MARIE FERRARELLA has written more than two hundred books, some under the name Marie Nicole. Her romances are beloved by fans worldwide. Visit her website at www.marieferrarella.com

A Match for

the Doctor

Marie Ferrarella

Dear Reader,

Thought you were done with the series, didn’t you?

But … well, I’ve said it before. I’m not good at saying goodbye, so here we are again, watching Maizie Somers, full-time Realtor, full-time mom, weave her magic and come to the rescue of yet another concerned mother who cannot understand why her smart, pretty, vibrant daughter doesn’t have a ring on her finger and babies in her house. Lucky for the concerned mother—who just happens to be Maizie’s former sister-in-law—there are two motherless children in the background, as well, rooting for their dad to find the perfect mom to love them.
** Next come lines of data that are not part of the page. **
/-- The spans of the selected steps of a Wain command. -/
def EngCmd.spans (e : EngCmd) : List (W64 × Nat) := e.steps.map fun k => (e.stepAddr k, e.stepBytes k)

/-! ### What copies and epilogues name (R332, R349) -/

def cpRows (r : List W64) : Nat := fld (rw r 2) 15 0 + 1
def cpLen (r : List W64) : Nat := fld (rw r 3) 23 0 + 1
def cpSrc (r : List W64) (i : Nat) : W64 := rw r 0 + BitVec.ofInt 64 (sintOf 24 (fld (rw r 2) 39 16) * i)
def cpDst (r : List W64) (i : Nat) : W64 := rw r 1 + BitVec.ofInt 64 (sintOf 24 (fld (rw r 2) 63 40) * i)

/-- The sync word that a copy names. -/
def cpSync (r : List W64) : Option W64 :=
  if bit (rw r 3) 38 then some (mkWord [(60, 1), (48, fld (rw r 3) 63 52), (4, fld (rw r 3) 51 39)]) else none

def tpOut (r : List W64) : Nat := fld (rw r 3) 39 35
def tpRed (r : List W64) : Bool := bit (rw r 3) 25
def tpRows (r : List W64) : List Nat := (List.range 32).filter fun i => bit (rw r 2) i
def tpCols (r : List W64) : List Nat := (List.range 32).filter fun j => bit (rw r 2) (32 + j)

/-- The output rows with their elements in ascending order: under Red one row of one element per selected row. -/
def tpPlaces (r : List W64) : List (Nat × List Nat) :=
  if tpRed r then [(0, tpRows r)] else (tpRows r).map fun i => (i, tpCols r)

def tpRowAddr (r : List W64) (i : Nat) : W64 := rw r 0 + BitVec.ofInt 64 (stride24 (rw r 3) 63 * i)

/-- The bytes from the first to the last selected element of each output row. -/
def tpSpans (r : List W64) : List (W64 × Nat) :=
  let w := wainWidth (tpOut r)
  (tpPlaces r).filterMap fun x =>
    match x.2.head?, x.2.getLast? with
    | some i, some j => some (tpRowAddr r x.1 + BitVec.ofNat 64 (i * w / 8), (j * w + w - 1) / 8 - i * w / 8 + 1)
    | _, _ => none

/-- The spans of addresses that a command reads or writes: rows, sync word, counter (R39, R331 to R333). -/
def EngCmd.allSpans (e : EngCmd) : List (W64 × Nat) :=
  (match e.ctr with | some c => [(c.va, 8)] | none => []) ++
    if e.fn = fnCopy then
      ((List.range (cpRows e.recs)).flatMap fun i => [(cpSrc e.recs i, cpLen e.recs), (cpDst e.recs i, cpLen e.recs)]) ++
        (match cpSync e.recs with | some x => [(x, 16)] | none => [])
    else if e.fn = fnTepi then tpSpans e.recs
    else e.spans

/-- Whether an engine command reads or writes storage that satisfies `f`. -/
def EngCmd.names (e : EngCmd) (f : W64 → Nat → Bool) : Bool := e.allSpans.any fun x => f x.1 x.2

/-! ### Performing commands -/

def WCmd.row (w : WCmd) (k : Nat) : Nat := ofBytes (kget w.staged k [])

/-- Counts of a command's conditions, applied to the issuing core when it retires; `ev` is what its saturation counts as:
a Wain saturation, or an integer saturation of a conversion (R249, R252, R253, R329). -/
def State.countElems (s : State) (l ev : Nat) (rs : List (BitVec 5 × Bool)) : State :=
  s.updCore l fun c => rs.foldl (fun c r =>
    let c := (flagEvents r.1).foldl (fun c e => c.countEv e 1) c
    if r.2 then c.countEv ev 1 else c) c

/-- Invalid-trit events of the staged B columns: one per element, or per T5 byte, that is used (R245), and at most one
for each accumulator element of the column (R329, log entry 110). -/
def WCmd.badTrits (w : WCmd) (fb kd rows : Nat) : Nat :=
  (w.cmd.steps.filter (32 ≤ ·)).foldl (fun n k =>
    let row := w.row k
    n + min rows (if fb = 15 then (List.range kd).countP fun i => (wainElem 15 row i).2
      else if fb = 16 then (List.range ((kd + 4) / 5)).countP fun i => (t5Trit row (5 * i)).2
      else 0)) 0

/-- C += A·B on the selected elements (R341, R342). -/
def State.doWmma (s : State) (cl : Nat) (w : WCmd) : State :=
  let fc := w.cmd.fmt
  let k := pairK fc.a.toNat fc.b.toNat
  let d := fld (w.rec_ 3) 15 7
  let kd := if d = 0 then k else d
  let rows := (List.range 32).filter fun i => bit (w.rec_ 2) i
  let cols := (List.range 32).filter fun j => bit (w.rec_ 2) (32 + j)
  let s := s.countEv w.core evTrit (w.badTrits fc.b.toNat kd rows.length)
  if fc.acc = 2#2 then
    let t := fld (w.rec_ 3) 5 3
    rows.foldl (fun s i =>
      let c := s.clu cl
      let (qs, ex) := c.s40Row t i
      let adds := (List.range 32).map fun j =>
        if cols.contains j then s40Elem fc (w.row i) (w.row (32 + j)) kd else (.fin false 0 0, false)
      let xs := (qs.zip adds).map fun p => (vAdd (s40Val p.1 ex) p.2.1).1
      let (qs', e', n) := s40Fit xs ex
      let s := s.setClu cl (c.setS40Row t i qs' e')
      (s.countElems w.core evWainSat (adds.filterMap fun a => if a.2 then some (fNV, false) else none)).countEv w.core evWainSat n) s
  else
    let t := fld (w.rec_ 3) 6 3
    rows.foldl (fun s i => cols.foldl (fun s j =>
      let c := s.clu cl
      let r := mmaElem fc (w.row i) (w.row (32 + j)) kd (c.el32 t i j)
      (s.setClu cl (c.setEl32 t i j r.code)).countElems w.core evWainSat [(r.flags, r.wsat)]) s) s

/-- WZERO (R344). -/
def State.doWzero (s : State) (cl : Nat) (w : WCmd) : State :=
  let tiles := (List.range 16).filter fun t => bit (w.rec_ 0) t
  let ex := fld (w.rec_ 0) 23 16
  s.updClu cl fun c =>
    let c := tiles.foldl Cluster.zeroTile c
    if w.cmd.fmt.acc = 2#2 then
      (List.range 8).foldl (fun c t =>
        if bit (w.rec_ 0) (2 * t) then
          (List.range 32).foldl (fun c i => c.setS40Row t i (List.replicate 32 0#40) ex) c
        else c) c
    else c

/-- WNORM's effect on chosen rows of S40 tile `t` (R346). -/
def Cluster.normRows (c : Cluster) (t : Nat) (rows : List Nat) : Cluster :=
  rows.foldl (fun c i => let (qs, e) := c.s40Row t i; let (q', e') := s40Norm qs e; c.setS40Row t i q' e') c

/-- WSTEP (R345). -/
def State.doWstep (s : State) (cl : Nat) (w : WCmd) : State :=
  let t := fld (w.rec_ 1) 38 36
  let u := fld (w.rec_ 1) 35 32
  let fp := (wainFloat w.cmd.fmt.a.toNat).isSome || 18 ≤ w.cmd.fmt.a.toNat
  (w.cmd.steps).foldl (fun s i =>
    let c := s.clu cl
    let (qs, ex) := c.s40Row t i
    let row := w.row i
    let rs := (qs.zipIdx).map fun p =>
      let d := decodeF F16 (rowElem row 16 p.2)
      let v := if fp then decodeF F32 (c.el32 u i p.2).toNat else ofInt (c.el32 u i p.2).toInt
      let fin (x : Val) : Val × Bool := match x with | .fin _ _ _ => (x, false) | _ => (.fin false 0 0, true)
      let (d, b1) := fin d
      let (v, b2) := fin v
      ((vAdd (vMul d (s40Val p.1 ex)).1 v).1, b1 || b2)
    let (q', e', n) := s40Fit (rs.map (·.1)) ex
    let s := s.setClu cl (c.setS40Row t i q' e')
    (s.countElems w.core evWainSat (rs.filterMap fun a => if a.2 then some (fNV, false) else none)).countEv w.core evWainSat n) s

/-- Performs a Wain command's effect on the accumulators. -/
def State.doWain (s : State) (cl : Nat) (w : WCmd) : State :=
  if w.cmd.fn = fnWmma then s.doWmma cl w
  else if w.cmd.fn = fnWzero then s.doWzero cl w
  else if w.cmd.fn = fnWstep then s.doWstep cl w
  else if w.cmd.fn = fnWnorm then
    s.updClu cl fun c => c.normRows (fld (w.rec_ 0) 34 32) ((List.range 32).filter fun i => bit (w.rec_ 0) i)
  else s

/-- Whether a command is in its multiply-accumulate phase once it is active: all its steps are staged (R65). -/
def WCmd.inMac (w : WCmd) : Bool := !w.stopped && w.nextStep.isNone

/-- The same accepted command. -/
def WCmd.same (w x : WCmd) : Bool := x.core == w.core && x.cmd.op == w.cmd.op && x.internal == w.internal

def Cluster.dropCmd (c : Cluster) (w : WCmd) : Cluster := { c with wain := c.wain.filter fun x => !(w.same x) }
def Cluster.updCmd (c : Cluster) (w : WCmd) (f : WCmd → WCmd) : Cluster :=
  { c with wain := c.wain.map fun x => if w.same x then f x else x }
Kennon Cassidy is an interior decorator who takes houses and turns them into homes—for other people.

That is, until Maizie sells a house to Dr Simon Sheffield, a handsome, widower doctor who is emotionally adrift ever since he lost his wife. Isolated in his world of pain, he cannot even connect with the young daughters he loves. He doesn’t know how. Until Kennon shows him the way. And this time around, everyone, including Kennon, reaps the rewards.

Thank you for taking the time to read this book and, as ever, I wish you someone to love who loves you back.

Marie Ferrarella

To Stella Bagwell,

for her sweetness,

her friendship,

and

her continuing patience with me

Prologue

Maizie Sommers leaned back in her chair, silently observing the somber-faced, stylishly dressed woman who had marched into her real-estate office, quite obviously on a mission.

Few things surprised Maizie these days, but this had. She hadn’t said a word since the woman entered and started talking. That was almost ten minutes ago, and she was still talking.

Ruth Cassidy, her senior by some three years, was not in the market either to buy or sell a house. She was in the market for a man. Specifically, for a husband. More specifically, a husband for her beautiful and exceedingly selective twenty-eight-year-old daughter, Kennon.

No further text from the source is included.